____ INFORMATION
-- ==== Sys2Proof/Laws/PwmFrames.lean ====
section
/-! SUPPORT. What the operations of Machine/Pwm.lean leave alone: for each, the parts of the state that it keeps. -/
namespace Sys2Proof.Machine

@[simp] theorem State.startCarriers_frame (s : State) :
    s.startCarriers.pending = s.pending ∧ s.startCarriers.now = s.now ∧ s.startCarriers.free = s.free ∧
    s.startCarriers.readData = s.readData ∧ s.startCarriers.regs = s.regs ∧ s.startCarriers.mirror = s.mirror ∧
    s.startCarriers.host = s.host ∧ s.startCarriers.eic = s.eic ∧ s.startCarriers.journal = s.journal ∧
    s.startCarriers.faults = s.faults ∧ s.startCarriers.duplex = s.duplex ∧ s.startCarriers.gl = s.gl ∧
    s.startCarriers.aux = s.aux ∧ s.startCarriers.field = s.field ∧ s.startCarriers.safe = s.safe ∧
    s.startCarriers.clock = s.clock ∧ s.startCarriers.grp = s.grp ∧ s.startCarriers.sec = s.sec ∧
    s.startCarriers.power = s.power ∧ s.startCarriers.mod.tally = s.mod.tally := by
  simp [State.startCarriers]

@[simp] theorem State.buildSet_frame (s : State) (i : LaneId) (k : Nat) :
    (s.buildSet i k).pending = s.pending ∧ (s.buildSet i k).now = s.now ∧ (s.buildSet i k).free = s.free ∧
    (s.buildSet i k).readData = s.readData ∧ (s.buildSet i k).mirror = s.mirror ∧ (s.buildSet i k).mod = s.mod ∧
    (s.buildSet i k).host = s.host ∧ (s.buildSet i k).journal = s.journal ∧ (s.buildSet i k).faults = s.faults ∧
    (s.buildSet i k).gl = s.gl ∧ (s.buildSet i k).aux = s.aux ∧ (s.buildSet i k).field = s.field ∧
    (s.buildSet i k).safe = s.safe ∧ (s.buildSet i k).clock = s.clock ∧ (s.buildSet i k).grp = s.grp ∧
    (s.buildSet i k).sec = s.sec ∧ (s.buildSet i k).power = s.power := by
  simp [State.buildSet]

end Sys2Proof.Machine
end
________
◆ **THE TASK**: Of the entries above, transcribe exactly those lines that fall between the line containing "theorem State.startCarriers_frame (s" and the line containing "s.startCarriers.readData = s.readData", together with those two lines.

◆ **EXERCISE RESULT**:
@[simp] theorem State.startCarriers_frame (s : State) :
    s.startCarriers.pending = s.pending ∧ s.startCarriers.now = s.now ∧ s.startCarriers.free = s.free ∧
    s.startCarriers.readData = s.readData ∧ s.startCarriers.regs = s.regs ∧ s.startCarriers.mirror = s.mirror ∧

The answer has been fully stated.